Multi-tenant SaaS environments
In shared platforms, isolation between customers is critical. Broken access control here can turn into a cross-tenant data exposure issue, which is especially serious for both security and compliance.
Penetration tests and bug bounty reports
This is one of the most common findings in assessments because testers routinely check whether they can access unauthorized records, functions, or workflows by modifying requests.
Internal applications
The risk is not limited to internet-facing systems. Internal apps often receive less scrutiny and may trust corporate network access too much, leading to weak role enforcement and exposed administrative functions.
How to reduce the risk
Preventing broken access control requires both design discipline and good testing.
Enforce authorization on the server
Never rely on hidden buttons, disabled fields, or front-end logic as the real control.
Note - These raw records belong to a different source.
/-! ### Witnesses: encoding, a step, host accesses -/

/-- Every command executes somewhere: the hypothesis of `CommandsWriteOnlyWhatTheyMay` and of the first half of
`StatusIsOneTabledForTheCommand`. -/
theorem witness_everyCommandExecutes :
    [Instr.crcInit, .crcUpdate, .crcCompute, .crcAppend, .crcValidate, .buildRead, .parse, .decode].all
      (fun i => (after (exec i State.reset)).isSome) = true := by decide

theorem witness_StepExecutesTheIssuedCommand :
    (hostState [.wr .cmd 0x05, .rd .status]).pending = .access (.wr .cmd 0x05) :: [.access (.rd .status)] ∧
    (0x05 : DWord).toNat ≤ 0xFF ∧ decode [(0x05 : DWord).setWidth 8] = .ok (.crcValidate, []) :=
  ⟨rfl, by decide, rfl⟩

theorem witness_PlacedCommandRunsNext : decodeTableWord 8 0x10 = some .buildRead := by decide

/-- Both ends of the codes that are no command. -/
theorem witness_IllegalCommandWritesOnlyStatus :
    [(0x00 : DWord), 0x06, 0x31, 0xFF].all (fun v =>
      (hostState [.wr .cmd v]).pending == .access (.wr .cmd v) :: [] && v.toNat ≤ 0xFF &&
      !([0x01, 0x02, 0x03, 0x04, 0x05, 0x10, 0x20, 0x30].contains v.toNat)) = true := by decide

/-- Every register a host may read; the value is the one the statement's list pairs it with. -/
theorem witness_RegisterReadsGiveTheRegister :
    [Reg.opData, .opSlave, .opFc, .opAddr, .opCount, .opLen, .defReg, .wcnt, .status, .acc, .resCrc, .resValid, .excCode,
      .resBc, .resVal, .resScale, .resTlen].all (fun r => (hostState [.rd r]).pending == .access (.rd r) :: []) = true := by
  decide

/-- Each clause, at the largest value of its register. -/
theorem witness_RegisterWritesStoreTheValue :
    (hostState [.wr .opData 0xFF]).pending = .access (.wr .opData ((0xFF : Byte).setWidth 32)) :: [] ∧
    (hostState [.wr .opSlave 0xFF]).pending = .access (.wr .opSlave ((0xFF : Byte).setWidth 32)) :: [] ∧
    (hostState [.wr .opFc 0xFF]).pending = .access (.wr .opFc ((0xFF : Byte).setWidth 32)) :: [] ∧
    (hostState [.wr .opAddr 0xFFFF]).pending = .access (.wr .opAddr ((0xFFFF : Word).setWidth 32)) :: [] ∧
    (hostState [.wr .opCount 0xFFFF]).pending = .access (.wr .opCount ((0xFFFF : Word).setWidth 32)) :: [] ∧
    (hostState [.wr .opLen 0xFFFF]).pending = .access (.wr .opLen ((0xFFFF : Word).setWidth 32)) :: [] ∧
    (hostState [.wr .defReg 0xFFFF]).pending = .access (.wr .defReg ((0xFFFF : Word).setWidth 32)) :: [] ∧
    (127 : Byte).toNat ≤ 127 ∧
    (hostState [.wr .wcnt 127]).pending = .access (.wr .wcnt ((127 : Byte).setWidth 32)) :: [] := by decide

/-- The last element of each buffer. -/
theorem witness_BufferWritesStoreOneElement :
    (hostState [.wrb 259 0xAB]).pending = .access (.wrb 259 0xAB) :: [] ∧ 259 < 260 ∧
    (hostState [.wrw 126 0xABCD]).pending = .access (.wrw 126 0xABCD) :: [] ∧ 126 < 127 := by decide

/-- The last element of each buffer, written and unwritten. -/
theorem witness_BufferReadsGiveTheElementOrFault :
    (let s := { hostState [.rdb 259] with fb := [(259, 0xAB)] }
     s.pending = .access (.rdb 259) :: [] ∧ s.fb.read 259 = some 0xAB ∧ 259 < 260) ∧
    ((hostState [.rdb 259]).pending = .access (.rdb 259) :: [] ∧ (hostState [.rdb 259]).fb.read 259 = none) ∧
    (let s := { hostState [.rdw 126] with wb := [(126, 0xABCD)] }
     s.pending = .access (.rdw 126) :: [] ∧ s.wb.read 126 = some 0xABCD ∧ 126 < 127) ∧
    ((hostState [.rdw 126]).pending = .access (.rdw 126) :: [] ∧ (hostState [.rdw 126]).wb.read 126 = none) ∧
    (let s := { hostState [.rdt 249] with tb := [(249, 0xAB)] }
     s.pending = .access (.rdt 249) :: [] ∧ s.tb.read 249 = some 0xAB ∧ 249 < 250) ∧
    ((hostState [.rdt 249]).pending = .access (.rdt 249) :: [] ∧ (hostState [.rdt 249]).tb.read 249 = none) := by
  decide

/-- Each kind of access the rule lists, at the first index or value outside its range. -/
theorem witness_ListedAccessesAreRefused :
    [Access.rdb 260, .wrb 260 0, .rdw 127, .wrw 127 0, .rdt 250, .wr .status 0, .wr .acc 0, .wr .resCrc 0, .wr .resValid 0,
      .wr .excCode 0, .wr .resBc 0, .wr .resVal 0, .wr .resScale 0, .wr .resTlen 0, .rd .cmd, .wrt 0 0, .wr .wcnt 128,
      .rdwByte 0, .wrwByte 0 0].all (fun a => (hostState [a]).pending == .access a :: []) = true ∧
    260 ≤ 260 ∧ 127 ≤ 127 ∧ 250 ≤ 250 ∧ 127 < (128 : DWord).toNat := by decide

theorem witness_StepRefusesExactlyIllFormedAccesses :
    (∃ why, step (hostState [.wr .opData 0x100]) = .refused why) ∧ (Access.wr .opData 0x100).wf = false := by
  exact ⟨⟨_, rfl⟩, by decide⟩

/-- A reset during a run, and definitions whose DECODE fails on the word count. -/
theorem witness_ResetGivesTheTabledValues :
    (∃ t, step { frameState [0x01] with pending := [.reset] } = .next t) ∧
    supportedDefinition 0x0100 ∧ wellFormedDefinition 0x0100 := by
  exact ⟨⟨_, rfl⟩, by unfold supportedDefinition defField; decide, by unfold wellFormedDefinition defField; decide⟩

/-! ### Witnesses: the checksum commands -/

theorem witness_StreamedBytesLeaveTheirChecksum :
    (hostState [.wr .cmd 0x01, .wr .opData 0x01, .wr .cmd 0x02, .rd .acc]).pending =
      streamInputs [0x01] ++ [.access (.rd .acc)] := by decide

/-- ACC changed by each of its two commands, and by a reset. -/
theorem witness_AccumulatorChangesOnlyByItsTwoCommands :
    (after (step { hostState [.wr .cmd 0x01] with acc := 0x1234 })).map (·.acc) = some 0xFFFF ∧
    (after (step { hostState [.wr .cmd 0x02] with opData := 0x01 })).map (·.acc) = some 0x807E ∧
    (after (step { State.reset with acc := 0x1234, pending := [.reset] })).map (·.acc) = some 0xFFFF := by
  decide

theorem witness_SingleByteErrorChangesTheChecksum : (0x01 : Byte) ≠ 0x81 := by decide

/-- Each clause: the first length too long, the longest and the shortest frame. -/
theorem witness_ComputeGivesTheChecksumOfTheBuffer :
    260 < ({ State.reset with opLen := 261 } : State).opLen.toNat ∧
    (frameState (List.replicate 260 0x5A)).holdsFrame (List.replicate 260 0x5A) ∧ (frameState []).holdsFrame [] :=
  ⟨by decide, frameState_holdsFrame (replicate_fits (by decide)), frameState_holdsFrame (by decide)⟩

theorem witness_AppendStoresTheChecksumLowByteFirst :
    258 < ({ State.reset with opLen := 259 } : State).opLen.toNat ∧
    (frameState (List.replicate 258 0)).holdsFrame (List.replicate 258 0) ∧ (frameState []).holdsFrame [] :=
  ⟨by decide, frameState_holdsFrame (replicate_fits (by decide)), frameState_holdsFrame (by decide)⟩

theorem witness_ValidateComparesTheTrailer :
    260 < ({ State.reset with opLen := 261 } : State).opLen.toNat ∧
    ({ State.reset with opLen := 1 } : State).opLen.toNat < 2 ∧
    (frameState (List.replicate 258 0 ++ [0x71, 0xDB])).holdsFrame (List.replicate 258 0 ++ [0x71, 0xDB]) ∧
    (frameState ([] ++ [0xFF, 0xFF])).holdsFrame ([] ++ [0xFF, 0xFF]) :=
  ⟨by decide, by decide, frameState_holdsFrame (by rw [List.length_append, List.length_replicate]; decide),
    frameState_holdsFrame (by decide)⟩

theorem witness_AppendedChecksumAlwaysValidates :
    ∃ (s : State) (raw : List Byte), raw.length = 258 ∧ s.holdsFrame raw ∧
      s.pending = .access (.wr .cmd 0x04) :: .access (.wr .opLen (BitVec.ofNat 32 (raw.length + 2))) ::
        .access (.wr .cmd 0x05) :: [] := by
  obtain ⟨raw, h⟩ : ∃ raw : List Byte, raw.length = 258 := ⟨_, List.length_replicate (a := 0)⟩
  exact ⟨{ frameState raw with
      pending := [.access (.wr .cmd 0x04), .access (.wr .opLen 260), .access (.wr .cmd 0x05)] }, raw, h,
    frameState_holdsFrame (by omega), by rw [h]; rfl⟩

/-! ### Witnesses: BUILD_READ -/

/-- The counts on both sides of both ends. -/
theorem witness_BuildReadStoresTheRequestFrame :
    ({ State.reset with opCount := 0 } : State).opCount.toNat = 0 ∧
    125 < ({ State.reset with opCount := 126 } : State).opCount.toNat ∧
    1 ≤ ({ State.reset with opCount := 1 } : State).opCount.toNat ∧
    ({ State.reset with opCount := 125 } : State).opCount.toNat ≤ 125 := by decide

theorem witness_BuiltRequestAlwaysValidates :
    let s := { hostState [.wr .cmd 0x10, .wr .opLen 8, .wr .cmd 0x05] with opCount := 125 }
    1 ≤ s.opCount.toNat ∧ s.opCount.toNat ≤ 125 ∧
    s.pending = .access (.wr .cmd 0x10) :: .access (.wr .opLen 8) :: .access (.wr .cmd 0x05) :: [] := by decide

/-! ### Witnesses: PARSE -/

theorem witness_ParseRejectsBadLengths :
    260 < ({ State.reset with opLen := 261 } : State).opLen.toNat ∧
    (frameState [0x01, 0x03, 0x02, 0x01]).holdsFrame [0x01, 0x03, 0x02, 0x01] :=
  ⟨by decide, frameState_holdsFrame (by decide)⟩

/-- The shortest and the longest frame of another slave. -/
theorem witness_ParseReportsAnotherSlaveFirst :
    (frameState (0x02 :: List.replicate 4 0)).holdsFrame (0x02 :: List.replicate 4 0) ∧
    (frameState (0x02 :: List.replicate 259 0)).holdsFrame (0x02 :: List.replicate 259 0) ∧
    (0x02 : Byte) ≠ (frameState []).opSlave :=
  ⟨frameState_holdsFrame (by decide),
    frameState_holdsFrame (by rw [List.length_cons, List.length_replicate]), by decide⟩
The server must verify permission on every sensitive request.
Check ownership and role every time
For object-level access, verify that the current user is allowed to reach that specific record, file, or action. For admin functions, verify the role explicitly.
Use least privilege
Design roles and permissions so users and systems have only the access they actually need.
Test negative cases
Security testing should include attempts to access things a user should not be able to reach, not just validation that allowed actions work.
Reduce admin sprawl
Strong credential hygiene matters too. Storing privileged credentials securely in a tool like 1Password can help teams reduce unsafe sharing and improve account management practices. On developer and test endpoints, endpoint protection such as Malwarebytes can also help limit broader compromise if attackers pair authorization flaws with malware or credential theft.
Bottom line
Broken access control means the application is not reliably enforcing who can access what. If a user can view another user’s data, call an admin function, or manipulate object references without proper checks, the issue is not just a bug. It is a direct path to data exposure, privilege escalation, and business risk.